# Data Science project

This project explores the MineCraft server and player data collected by the Frank Woods reseach group in Computer Science at UBC to explore if certain player charachteristics are predictive of a newsletter subscription. 

https://plai.cs.ubc.ca/
https://www.cs.ubc.ca/~fwood/



# Question: Is there a relationship between hours played and age that predicts wheather a player has a newsletter subscription?



In [None]:
library(tidyverse)
library(repr)
library(tidymodels)
options(repr.matrix.max.rows = 6)

# Variable Exploration

The first steps is to read the data, explore each variable and mutate the response variable into a factor to tell R that this is a classification problem.

In [None]:
player_data <- read_csv("data/players.csv") |>
    mutate(subscribe = as_factor(subscribe))
player_data

In [None]:
player_data |>
 summarise(
    mean_played = mean(played_hours, na.rm = TRUE),
    range_played = max(played_hours, na.rm = TRUE) - min(played_hours, na.rm = TRUE),
    sd_played = sd(played_hours, na.rm = TRUE),
    
    mean_age = mean(Age, na.rm = TRUE),
    range_age = max(Age, na.rm = TRUE) - min(Age, na.rm = TRUE),
    sd_age = sd(Age, na.rm = TRUE)
  )   

player_data |>
    count(experience)

player_data |>
    count(gender) |>
    print(n = Inf)

table(player_data$subscribe)

# Variables in the `player.csv` data set: 

- experience: a skill ranking - beginner(35), amature(63), regular(36), pro(14) and veteran(48)

- subscribe: whether an individual is subscribed or not to the newsletter
    - TRUE: subscribed(144)
    - FALSE: unsubscribed(52)

- hashedEmail: encrypted email address

- played_hours: total played hours
    - range: 5.8h
    - mean: 223.1h
    - standard deviation: 28.3

- name: first name

- gender: individuals gender list

    - 1 Agender(2)              
    - Female(37)               
    - Male(124)                 
    - Non-binary(15)            
    - Other(1)                  
    - Prefer not to say(11)     
    - Two-Spirited(6)          

- Age: age in years 
    - range: 42 y/o
    - mean: 20.5 y/o
    - standard deviation: 6.1 y/o

Now, we select the variables we are using as our predictors (`Age` and `played_hours`) and our outcome variable (`subscribe`)

In [None]:
select_player_data <- player_data |> 
    select(subscribe, Age, played_hours)
select_player_data

summary(select_player_data)

Let's visualize the data on a scatter plot to see if there's an obvious relationship between age and hours played on subscription

In [None]:
options(repr.plot.height = 6, repr.plot.width = 9)

player_data_plot <- select_player_data |>
    ggplot(aes(x = played_hours, y = Age, color = subscribe)) +
    geom_point(alpha = 0.4) +
    labs(x = "Number of hours played", 
         y = "Age", 
         title = "Figure 1 Exploring relationship b/w Age and Number of hours played on subscription",
        color = "subsciption") +  
    theme(text = element_text(size = 13))
player_data_plot 

From Figure 1. we can clearly see that all individuals with a high number of hours played (roughly 25h+)have newsletter subscriptions.
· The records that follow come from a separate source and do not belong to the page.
-- ==== Sys2Proof/Tests/Slice0.lean ====
section
/-! SUPPORT. Tests/Slice0.lean: ill-formed operands that the checks refuse, and for each statement with hypotheses states
that meet them, with what its command then does. Expected values are worked out by hand from the rules. -/

set_option Elab.async false

namespace Sys2Proof.Tests

open Sys2Proof.Machine

/-! ### Small states -/

/-- A powered device in READY with its PCI Express link up; every unit is OFF. -/
def dev0 : Dev :=
  { Dev.reset with
    phase := .ready, bootEvent := 9, variant := 1
    pwr := { Pwr.reset with on := true, gated := false, credit := 1000000000000, vin := 48000 }
    pci := { Pcie.reset with perst := false } }.fset pciLinkstatRate 0 6

/-- The pages listed are ACTIVE. -/
def on (l : List (Nat × Nat)) (d : Dev) : Dev :=
  l.foldl (fun d x => d.setUnit x.1 x.2 { UnitPage.reset with state := .active, enable := true, testPassed := true }) d

/-- A state of a device, with empty stacks and queue. -/
def st (d : Dev) : State := { State.reset with dev := d }

/-- The state after a command; the same state where it stops. -/
def R (c : Instr) (s : State) : State :=
  match exec c s with
  | .next t => t
  | _ => s

/-- The command answers the state itself. -/
def keeps (c : Instr) (s : State) : Bool :=
  match exec c s with
  | .next t => decide (t.dev.regs = s.dev.regs ∧ t.dev.tiles = s.dev.tiles ∧ t.dev.stp = s.dev.stp ∧ t.dev.evr = s.dev.evr
      ∧ t.dev.units = s.dev.units ∧ t.dev.pwr = s.dev.pwr ∧ t.dev.brezin = s.dev.brezin ∧ t.mem = s.mem)
  | _ => false

/-- A tile that runs a program of one bundle. -/
def tile1 (b : Nat) : Tile := { Tile.reset with core := { Core.reset with run := .running, prog := [(0, b)] } }

/-- A bundle with one slot. -/
def tileAt (p : Nat) (t : Tile) (d : Dev) : Dev := (on [(pTIL, p)] d).setTile p t

/-! ### Operands that the part cannot be given -/

theorem test_ill_formed_registers :
    [Instr.regWrite 0 2 15 0, .regWrite 1 0 15 0, .regWrite 0 4 16 0, .regWrite 0 0 256 0, .regWrite 0 0 15 (2 ^ 32),
      .rcRead 0 1 15, .rcRead 2 4 16, .rcRead 0 0 256,
      .pgSeqRead 3, .reservedAccess 0 0x4000000 true, .enable 0x0F 0 1, .disableReq 0x10 68 2, .forceStop 0x16 0 4,
      .drainComplete 0x11 8, .drainBoundExpiry 0x14 18, .unitUcc 0x14 0 false 65536 0 0 0, .deviceUcf 0x14 0 (2 ^ 32) 0,
      .feltReroute 2 2, .feltFlitReceive 0 5 (List.replicate 72 0) (List.replicate 72 false), .feltFlitReceive 0 1 [0] [false],
      .bundleIssue 0 5 0, .stalledBundleIssue 68 0 0].all (fun c => !c.wf) = true := by decide +kernel

theorem test_ill_formed_units :
    [Instr.bundleIssue 68 0 0, .dmaComplete 0 32, .regionAccess 0 3 0, .barArriveSend 0 256,
      .postCreditReturn 0 4, .start 0 (2 ^ 32), .cycleStart 8, .slvLoad 64, .calSweep 0 0 0 false, .calSweep 3 0 0 false,
      .ccMeasure [1, 2, 3, 4], .refresh 32 ⟨0, .clean⟩, .refresh 0 ⟨0, 2 ^ 34, [], false⟩, .refresh 0 ⟨2 ^ 30, .clean⟩,
      .rowWearMitigation 0 ⟨2 ^ 34, 0, false⟩, .stackRead 0 0 ⟨0, [(75, 1)], false⟩, .stackWrite 0 0 ⟨0, [(3, 0)], false⟩,
      .atomicAdd 0 0 ⟨0, [(3, 256)], false⟩, .patrolScrub 0 ⟨0, [(3, 1), (3, 2)], false⟩, .portTraining 18 0 0 0 0,
      .portTraining 0 16 0 0 0, .dataFrame 0 ⟨[256], 0⟩, .write 6, .ackTimer 0 4096, .slice 0 4 0, .slice 0 0 19,
      .softDeadline 1025].all (fun c => !c.wf) = true := by decide +kernel

theorem test_ill_formed_host :
    [Instr.flr 3, .configRequest 3 0 0, .configRequest 0 4096 0, .bar4Read 0 0 .clean, .bar4Write 0 [] .clean,
      .bar4Write 0 [256] .clean, .commandFetch 0 [0] false, .hostEventDoorbell 512 0, .powerOn (.regulated 0 64),
      .powerOn (.headbox [10] []), .powerOn (.headbox [] [(0x0F, 0)]), .powerOn (.memTest [⟨32, 0, 0, true, true, [], []⟩]),
      .powerOn (.memTest [⟨0, 0, 0, true, true, [2 ^ 34], []⟩]), .powerOn (.memTest [⟨0, 0, 0, true, true, [], [(0, 3)]⟩]),
      .powerOn (.computeUp [⟨0x44, 0, false⟩]), .computeReset (.test [⟨0x88, 0, false⟩]), .powerFail 3 0, .hardwareTrip 0x14 0,
      .unitIdle 3 0, .smbusBlockRead 256, .pcieLinkUp 0 16 true, .pcieLinkUp 7 16 true, .pcieLinkUp 6 3 true,
      .lcTransition (2 ^ 32)].all (fun c => !c.wf) = true := by decide +kernel

/-! ### The machine as a whole -/

theorem test_step_takes_the_front :
    step { st dev0 with pending := [.tokenRefill, .refresh 0 ⟨0, .clean⟩] }
      = exec .tokenRefill { st dev0 with pending := [.refresh 0 ⟨0, .clean⟩] } := rfl

theorem test_sound_state_steps :
    let s := { st dev0 with pending := [.tokenRefill] }
    Memory.wf s.mem = true ∧ s.dev.wout = [] ∧ s.pending.all Instr.wf = true
      ∧ (R .tokenRefill s).dev.fget glbOpsecSeconds 0 = 1 := by decide +kernel

theorem test_absent_units :
    pageExists 0x0F 0 = false ∧ exec (.enable 0x10 68 1) (st dev0) = .fault .noSuchUnit
      ∧ exec (.cycleStart 8) (st dev0) = .fault .noSuchUnit ∧ exec (.nopCommand 64) (st dev0) = .fault .noSuchUnit :=
  ⟨rfl, rfl, rfl, rfl⟩

theorem test_implemented_pages :
    let s := st dev0
    (s.dev.wout = [] ∧ s.dev.answers = true)
      ∧ (R (.rcRead 0 0x1043000 15) s).dev.pci.reply = .value 0x10430100
      ∧ (R (.rcRead 0 0x1505000 15) s).dev.pci.reply = .value 0x15050100
      ∧ (R (.rcRead 0 0x1044000 15) s).dev.pci.reply = .value 0
      ∧ (R (.rcRead 0 0x3FFFFFC 15) s).dev.pci.reply = .value 0 := by decide +kernel

theorem test_unanswered_access :
    (Instr.byHost (.periodWrite 3000) = true ∧ (Instr.periodWrite 3000).WellFormed ∧ State.reset.dev.answers = false)
      ∧ keeps (.periodWrite 3000) State.reset = true := by decide +kernel


/-! ### Registers and units -/

/-- A register write with every byte enabled. -/
def put (cls inst o v : Nat) : Instr := .regWrite 0 (cls * 2 ^ 20 + inst * 2 ^ 12 + o) 15 v

theorem test_plain_register_write :
    let s := st (on [(0x05, 0), (0x0D, 0)] (dev0.fset docStatBehind 0 1))
    (s.dev.answers = true ∧ s.dev.blockOpen 0x05 0 = true ∧ s.dev.pageReset 0x05 = false
      ∧ thmPeriodMs ∈ fieldsOf 0x05 ∧ docStatBehind ∈ fieldsOf 0x0D)
    ∧ (R (put 0x05 0 0x48 0) s).dev.fget thmPeriodMs 0 = 1
    ∧ (R (put 0x0D 0 0x48 1) s).dev.fget docStatBehind 0 = 0
    ∧ (R (put 0x13 4 0x44 0x0203) s).dev.fget fltArbDatWt 4 = 2 := by decide +kernel

theorem test_bad_accesses :
    let s := st dev0
    (regAt 2 0x300 = true ∧ addressed 2 0x300 = false ∧ s.dev.fget glbBadaccValid 0 ≠ 1)
    ∧ (R (.regWrite 0 0x600044 3 1) s).dev.fget glbBadaccPartial 0 = 1
    ∧ (R (.regWrite 0 0x600044 3 1) s).dev.evr.raised = [⟨1, 0, 0, 0x600044, 13, 0, false⟩]
    ∧ (R (.reservedAccess 2 0x300 true) s).dev.fget glbBadaddrOffset 0 = 0x300
    ∧ (R (.reservedAccess 2 0x300 false) s).dev.pci.reply = .value 0
    ∧ keeps (.regWrite 0 0x600044 3 1) (st (dev0.fset glbBadaccValid 0 1)) = true := by decide +kernel

theorem test_reads_clear_and_latch :
    let u : UnitPage := { UnitPage.reset with ceCnt := 7, deCnt := 2, seq := 2 ^ 33 + 5 }
    let s := st (((dev0.setUnit 0x12 3 u).fset stkCecntCount 3 9).fset stkUecntCount 3 4)
    (s.dev.answers = true ∧ s.dev.blockOpen 0x12 3 = true ∧ s.dev.pageReset 0x12 = false)
    ∧ (R (.rcRead 0 0x1203048 15) s).dev.pci.reply = .value 9
    ∧ (R (.rcRead 0 0x1203048 2) s).dev.fget stkCecntCount 3 = 0
    ∧ (R (.rcRead 0 0x1203048 2) s).dev.fget stkUecntCount 3 = 4
    ∧ (R (.rcRead 0 0x1203018 15) s).dev.pci.reply = .value 0x00020007
    ∧ ((R (.rcRead 0 0x1203018 15) s).dev.unit 0x12 3).ceCnt = 0
    ∧ (R (.pgSeqRead 0x1203030) s).dev.pci.reply = .value 5
    ∧ ((R (.pgSeqRead 0x1203030) s).dev.unit 0x12 3).seqHi = 2 := by decide +kernel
However, individuals with 0 hours vary in subscriptions which might make it hard for our classifier to predict the class. 

We also need to consider that the proportion of players with a subscription (144) VS those without (52) is very unequal. 

# Data Analysis
To determine if there's a relationship between hours played and age that predicts whether a player has a subscription, I approached this question as a classification problem.

Split data 

- Create training set and testing 
- Evaluate proportions

In [None]:
set.seed(111)

player_split <- initial_split(player_data, prop = 0.75, strata = subscribe)
player_train <- training(player_split)
player_test <- testing(player_split)

table(player_train$subscribe)
table(player_test$subscribe)

player_train <- player_train |>
    drop_na()
player_test <- player_test |>
    drop_na()


player_train_proportions <- player_train |>
                      group_by(subscribe) |>
                      summarize(n = n()) |>
                      mutate(percent = 100*n/nrow(player_train))

player_train_proportions

Looking at the proportions in the training data, we need to keep in mind that this class imbalance might be an issue because the classifier might learn to predict the majority class, subscribed, most of the time. This might also affect precison and recall, which will be discussed later.

# Cross validation
- Split the training data into 5 folds to perform a reliable estimate of performance while keeping computational costs low
- Preprocess data to scale predictors & specify model as a knn classifier
- 

In [None]:
set.seed(111)

player_vfold <- vfold_cv(player_train, v = 5, strata = subscribe)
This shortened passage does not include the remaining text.